Pipe

Basic Concepts

A pipe can use the output of one command as the input of the next command, represented by the symbol | in the command-line environment, which is a form of one-way communication between processes, implemented based on file descriptors.

Working Principle

A pipe creates a memory buffer, and two processes (commands) communicate through this buffer.

Creating a Pipe

When creating a pipe using |, the Shell calls pipe() to create the pipe, which includes two file descriptors.

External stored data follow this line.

-- ==== Sys2Proof/Machine/Tally.lean ====
section
/-! DEFINITION. Tally's queue (R232 to R236): merging, folding, building, backlog and saturation. -/

namespace Sys2Proof.Machine

/-! ### The queue (R232) -/

/-- Whether Tally does its work: its compute tier is in ACTIVE and the unit is not held in reset. -/
def State.tallyUp (s : State) : Bool := s.computeActive && !s.quiesced .tally

/-- End boundary of the epoch of an item, for the queue's order. -/
def State.itemEnd (s : State) (i : TallyItem) : Nat := ((s.ctx? i.ctx).map (fun c => c.boundary (i.k + 1))).getD 0

/-- Whether an item comes before another: by the end boundary of its epoch, and then by its time of arrival (R232). -/
def State.itemBefore (s : State) (i x : TallyItem) : Bool :=
  decide (s.itemEnd i < s.itemEnd x) || (s.itemEnd i == s.itemEnd x && decide (i.arr < x.arr))

/-- Put an item behind those that do not come after it (R232). The item in progress keeps its place, and so does a fold queued
behind it, which is the next item of the queue (R234). -/
def insertItem (s : State) (i : TallyItem) : List TallyItem → List TallyItem
  | [] => [i]
  | x :: xs => if x.work ≠ .fold ∧ s.itemBefore i x = true then i :: x :: xs else x :: insertItem s i xs

/-- What Tally works off in one DAT_CLK edge, in hundredths of a byte: 19.2 GB/s or 102.4 GB/s over 0.8 ns (R232). -/
def State.edgeWork (s : State) : Nat := if s.isTray then 8192 else 1536

/-- Bytes worked off of the item in progress (R233). -/
def State.workDone (s : State) : Nat :=
  s.par.workBase + (if s.tallyUp && s.wit.selfRun.isNone then (s.dat.edges - s.par.workFrom) * s.edgeWork / 100 else 0)

/-- TAL_BACKLOG: the cost queued and what remains of the item in progress, in bytes (R233). -/
def State.backlog (s : State) : Nat :=
  match s.par.queue with
  | [] => 0
  | i :: rest => rest.foldl (fun n x => n + x.cost) (i.cost - s.workDone)

/-- Work on the item at the front begins. -/
def startWork (s : State) : State := { s with par := { s.par with workBase := 0, workFrom := s.dat.edges } }

/-- Tally's clock stops, or runs again: what it has worked off of its item stays. -/
def holdWork (s : State) : State := { s with par := { s.par with workBase := s.workDone, workFrom := s.dat.edges } }

/-- Bytes that Tally works off in 100 ns (R232). -/
def State.tallyRate (s : State) : Nat := if s.isTray then 10240 else 1920

/-- Whether the backlog exceeds SAT_TIME (R233). -/
def State.saturated (s : State) : Bool := decide (s.getF TAL_CTL 0 16 * s.tallyRate < s.backlog)

/-- Put the queue, and keep the largest backlog seen (R238). Work begins on a new front. -/
def setQueue (q : List TallyItem) (s : State) : State :=
  let s1 : State := { s with par := { s.par with queue := q } }
  let s2 := if q.head? = s.par.queue.head? then s1 else startWork s1
  s2.maxR TAL_BACKLOG_MAX s2.backlog

/-- Whether an item belongs to an epoch of a context. -/
def TallyItem.isOf (i : TallyItem) (n k : Nat) : Bool := i.ctx == n && i.k == k

/-! ### Saturation (R233, R234, R236) -/

/-- The fine buffers with queued work: context, epoch (R233). One whose fold is queued is no longer fine. -/
def State.fineBuffers (s : State) : List (Nat × Nat) :=
  ((s.par.queue.map (fun i => (i.ctx, i.k))).eraseDups).filter (fun b =>
    !(s.par.queue.any (fun i => i.isOf b.1 b.2 && i.work == .fold)) &&
      ((s.epoch? b.1 b.2).map (fun e => !e.coarse)).getD false)

/-- Whether buffer `a` is folded rather than `b` (R233). DESIGN CHOICE (log 148): of equal priority and SEQ the earlier epoch, then the
earlier context. -/
def State.victimBefore (s : State) (a b : Nat × Nat) : Bool :=
  match s.ctx? a.1, s.ctx? b.1 with
  | some x, some y =>
    if x.prio ≠ y.prio then decide (x.prio < y.prio)
    else if x.seq ≠ y.seq then decide (y.seq < x.seq)
    else decide (a.2 < b.2)
  | _, _ => false

/-- The victim, if one remains (R233). -/
def State.victim (s : State) : Option (Nat × Nat) :=
  s.fineBuffers.foldl (fun b x => match b with
    | none => some x
    | some w => if s.victimBefore x w then some x else some w) none

/-- Cost of folding a context's buffer (R232). -/
def foldCost (c : Ctx) : Nat := 2048 * (c.probes.filter (fun p => bit p.sketch 0)).length

/-- An item as it costs once its buffer is coarse (R232, R234). -/
def State.recost (s : State) (i : TallyItem) : TallyItem :=
  match i.work with
  | .merge bs => { i with cost := sectionCost (fun _ => true) bs }
  | .fold => i
  | .build =>
    match s.ctx? i.ctx, s.epoch? i.ctx i.k with
    | some c, some e => { i with cost := (sketchSection c { e with coarse := true } (voteCut e.votes)).length }
    | _, _ => i

/-- A victim's fold is queued after the item in progress and the folds that already stand behind it, and its later items become
coarse (R234). -/
def foldVictim (n k : Nat) (s : State) : State :=
  match s.ctx? n, s.par.queue with
  | some c, front :: rest =>
    let it : TallyItem := { ctx := n, k := k, work := .fold, cost := foldCost c, arr := s.dat.edges }
    let folds := rest.takeWhile (fun i => i.work == .fold)
    let others := (rest.drop folds.length).map (fun i => if i.isOf n k then s.recost i else i)
    ((setQueue (front :: (folds ++ it :: others)) s).inc TAL_COARSE 1).evt TAL_EVT 0
  | _, _ => s

/-- Take victims until the backlog is no longer above SAT_TIME or none remains (R233). -/
def foldVictims : Nat → State → State
  | 0, s => s
  | f + 1, s =>
    if s.saturated = false then s
    else
      match s.victim with
      | none => s
      | some (n, k) => foldVictims f (foldVictim n k s)

/-- Each epoch with work queued while Tally may not fold is counted once (R236). -/
def satDelay (s : State) : State :=
  if s.saturated = false then s
  else
    s.each ((s.par.queue.map (fun i => (i.ctx, i.k))).eraseDups) (fun b t =>
      match t.epoch? b.1 b.2 with
      | none => t
      | some e =>
        if e.satCounted then t
        else ((t.modEpoch b.1 b.2 (fun x => { x with satCounted := true })).inc TAL_SAT_DELAY 1).evt TAL_EVT 5)

/-- The check of the backlog at an arrival or a gate close (R233, R236). -/
def satCheck (s : State) : State :=
  if s.getB EPO_CTL 0 ∨ s.getB TAL_CTL 16 = false then satDelay s else foldVictims 512 s

/-- An item joins the queue, and the backlog is checked. -/
def tallyPut (i : TallyItem) (s : State) : State :=
  match s.par.queue with
  | [] => satCheck (setQueue [i] s)
  | front :: rest => satCheck (setQueue (front :: insertItem s i rest) s)

/-! ### Work (R210, R220, R225, R234) -/

/-- Merge one probe sketch into an epoch (R210, R220). -/
def mergeSketch (n k : Nat) (bs : List Byte) (s : State) : State :=
  match s.ctx? n, s.epoch? n k with
  | some c, some e =>
    let i := sketchOf bs
    match c.probes.find? (fun p => p.probe == i.probe && p.sketch % 16 != 0) with
    | none => (s.inc TAL_MISMATCH 1).evt TAL_EVT 7
    | some p =>
      let a := accFor e p.probe
      if i.comp = p.sketch % 16 ∧ i.xform = p.xform ∧ i.shift = ofInt 8 (toInt 6 p.shift) then
        let (ns, m, a1) := mergeAcc a i.acc
        noteSat ns m (s.modEpoch n k (fun x => { x with accs := Tbl.set x.accs p.probe a1 }))
      else
        ((s.modEpoch n k (fun x => { x with accs := Tbl.set x.accs p.probe { a with mismatch := true } })).inc
          TAL_MISMATCH 1).evt TAL_EVT 7
  | _, _ => s

/-- Merge a vote section into an epoch (R225). -/
def mergeVotes (n k : Nat) (bs : List Byte) (s : State) : State :=
  let s1 := s.each (voteEntries bs) (fun e t => enterVote n k e.1 e.2 t)
  let f := leAt bs 3 1
  s1.modEpoch n k (fun x =>
    { x with votes := { x.votes with ovf := min (x.votes.ovf + leAt bs 4 4) (2 ^ 32 - 1), approx := x.votes.approx || bit f 0,
                                     csat := x.votes.csat || bit f 1, spilled := x.votes.spilled || bit f 2 } })

/-- Merge a child's sketch section (R210, R220, R225). -/
def mergeSection (n k : Nat) (bs : List Byte) (s : State) : State :=
  s.each ((sketchItems bs).getD []) (fun i t => if leAt i 0 2 = 0xFC00 then mergeVotes n k i t else mergeSketch n k i t)

/-- Fold an epoch's buffer (R234). -/
def foldEpoch (n k : Nat) (s : State) : State :=
  match s.ctx? n, s.epoch? n k with
  | some c, some e =>
    let ps := c.probes.filter (fun p => p.sketch % 16 != 0)
    let folded := ps.map (fun p => (p.probe, foldAcc (accFor e p.probe)))
    noteSat (folded.foldl (fun t x => t + x.2.1) 0) false
      (s.modEpoch n k (fun x => { x with coarse := true, accs := folded.map (fun y => (y.1, y.2.2)) }))
  | _, _ => s

/-- What an item does as it completes; the queue no longer holds it. A leaf's section that was built while the fold of its buffer
waited is done with that fold (R234). -/
def tallyWork (i : TallyItem) (s : State) : State :=
  let queued (w : TallyWork) : Bool := s.par.queue.any (fun x => x.isOf i.ctx i.k && x.work == w)
  match i.work with
  | .merge bs => mergeSection i.ctx i.k bs s
  | .fold =>
    (foldEpoch i.ctx i.k s).modEpoch i.ctx i.k (fun e =>
      if e.build = .pending ∧ queued .build = false then { e with build := .done } else e)
  | .build => if queued .fold then s else s.modEpoch i.ctx i.k (fun e => { e with build := .done })

/-- Items of a context, or of one of its epochs, leave the queue. -/
def dropItems (f : TallyItem → Bool) (s : State) : State := setQueue (s.par.queue.filter (fun i => !(f i))) s

/-- Whether an epoch has work in the queue, or sections that wait for its buffer (R231). -/
def State.hasWork (s : State) (n k : Nat) : Bool :=
  s.par.queue.any (fun i => i.isOf n k) || ((s.epoch? n k).map (fun e => !e.held.isEmpty)).getD false

/-- Whether the buffer of epoch `k` still holds an earlier epoch of the context (R231). -/
def Ctx.bufferBusy (c : Ctx) (k : Nat) : Bool := c.epochs.any (fun e => decide (e.k < k) && e.k % 2 == k % 2 && !e.sentPending)

/-- The probes whose sketches a section brings coarse. -/
def coarseOf (bs : List Byte) : List Nat :=
  (((sketchItems bs).getD []).filter (fun i => leAt i 0 2 != 0xFC00 && (sketchOf i).acc.coarse)).map (fun i => leAt i 0 2)

/-- Whether the accumulator of a probe is coarse once what is queued of its epoch has been merged: its buffer is or will be folded, or
a child's sketch is coarse (R220, R232). -/
def State.coarseAcc (s : State) (n k probe : Nat) : Bool :=
  match s.epoch? n k with
  | none => false
  | some e =>
    e.coarse || ((Tbl.get? e.accs probe).map (·.coarse)).getD false ||
      s.par.queue.any (fun i => i.isOf n k && (match i.work with
        | .fold => true
        | .merge bs => (coarseOf bs).contains probe
        | .build => false))

/-- A child's section that arrived at an edge is queued to be merged. -/
def queueMerge (n k arr : Nat) (bs : List Byte) (s : State) : State :=
  tallyPut { ctx := n, k := k, work := .merge bs, cost := sectionCost (s.coarseAcc n k) bs, arr := arr } s

/-- A leaf's section is queued to be built, once all that it is built from is in (R232). -/
def buildPut (n k : Nat) (s : State) : State :=
  match s.ctx? n, s.epoch? n k with
  | some c, some e =>
    if c.level ≠ 0 ∨ e.build ≠ .pending ∨ e.cad = .pending ∨ s.par.queue.any (fun i => i.isOf n k && i.work == .build) = true then s
    else tallyPut { ctx := n, k := k, work := .build, cost := (sketchSection c e (voteCut e.votes)).length, arr := s.dat.edges } s
  | _, _ => s

/-- Sections that waited for a buffer which has become free are queued (R231). -/
def unhold (n : Nat) (s : State) : State :=
  match s.ctx? n with
  | none => s
  | some c =>
    s.each (c.epochs.filter (fun e => !e.held.isEmpty && !c.bufferBusy e.k)) (fun e t =>
      (t.modEpoch n e.k (fun x => { x with held := [] })).each e.held (fun x u => queueMerge n e.k x.1 x.2 u))

end Sys2Proof.Machine
end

  • Write-end file descriptor: A.
  • Read-end file descriptor: B.

Command Connection

  • Left command: Redirects the standard output (file descriptor 1) to the write-end A of the pipe.
  • Right command: Redirects the standard input (file descriptor 0) to the read-end B of the pipe.

Data Flow

  • Real-time data transmission: The commands on both sides execute in parallel, without waiting for the previous command to finish.
  • No temporary files: Data is transmitted in memory.
  • Buffer size: Depends on the system.

Buffer Size

cat /proc/sys/fs/pipe-max-size
1048576

Limitations

  • One-way communication: Two-way communication requires the use of other mechanisms, such as named pipes (FIFO) or sockets.
  • Buffer size: If the buffer is full, the upstream command will pause.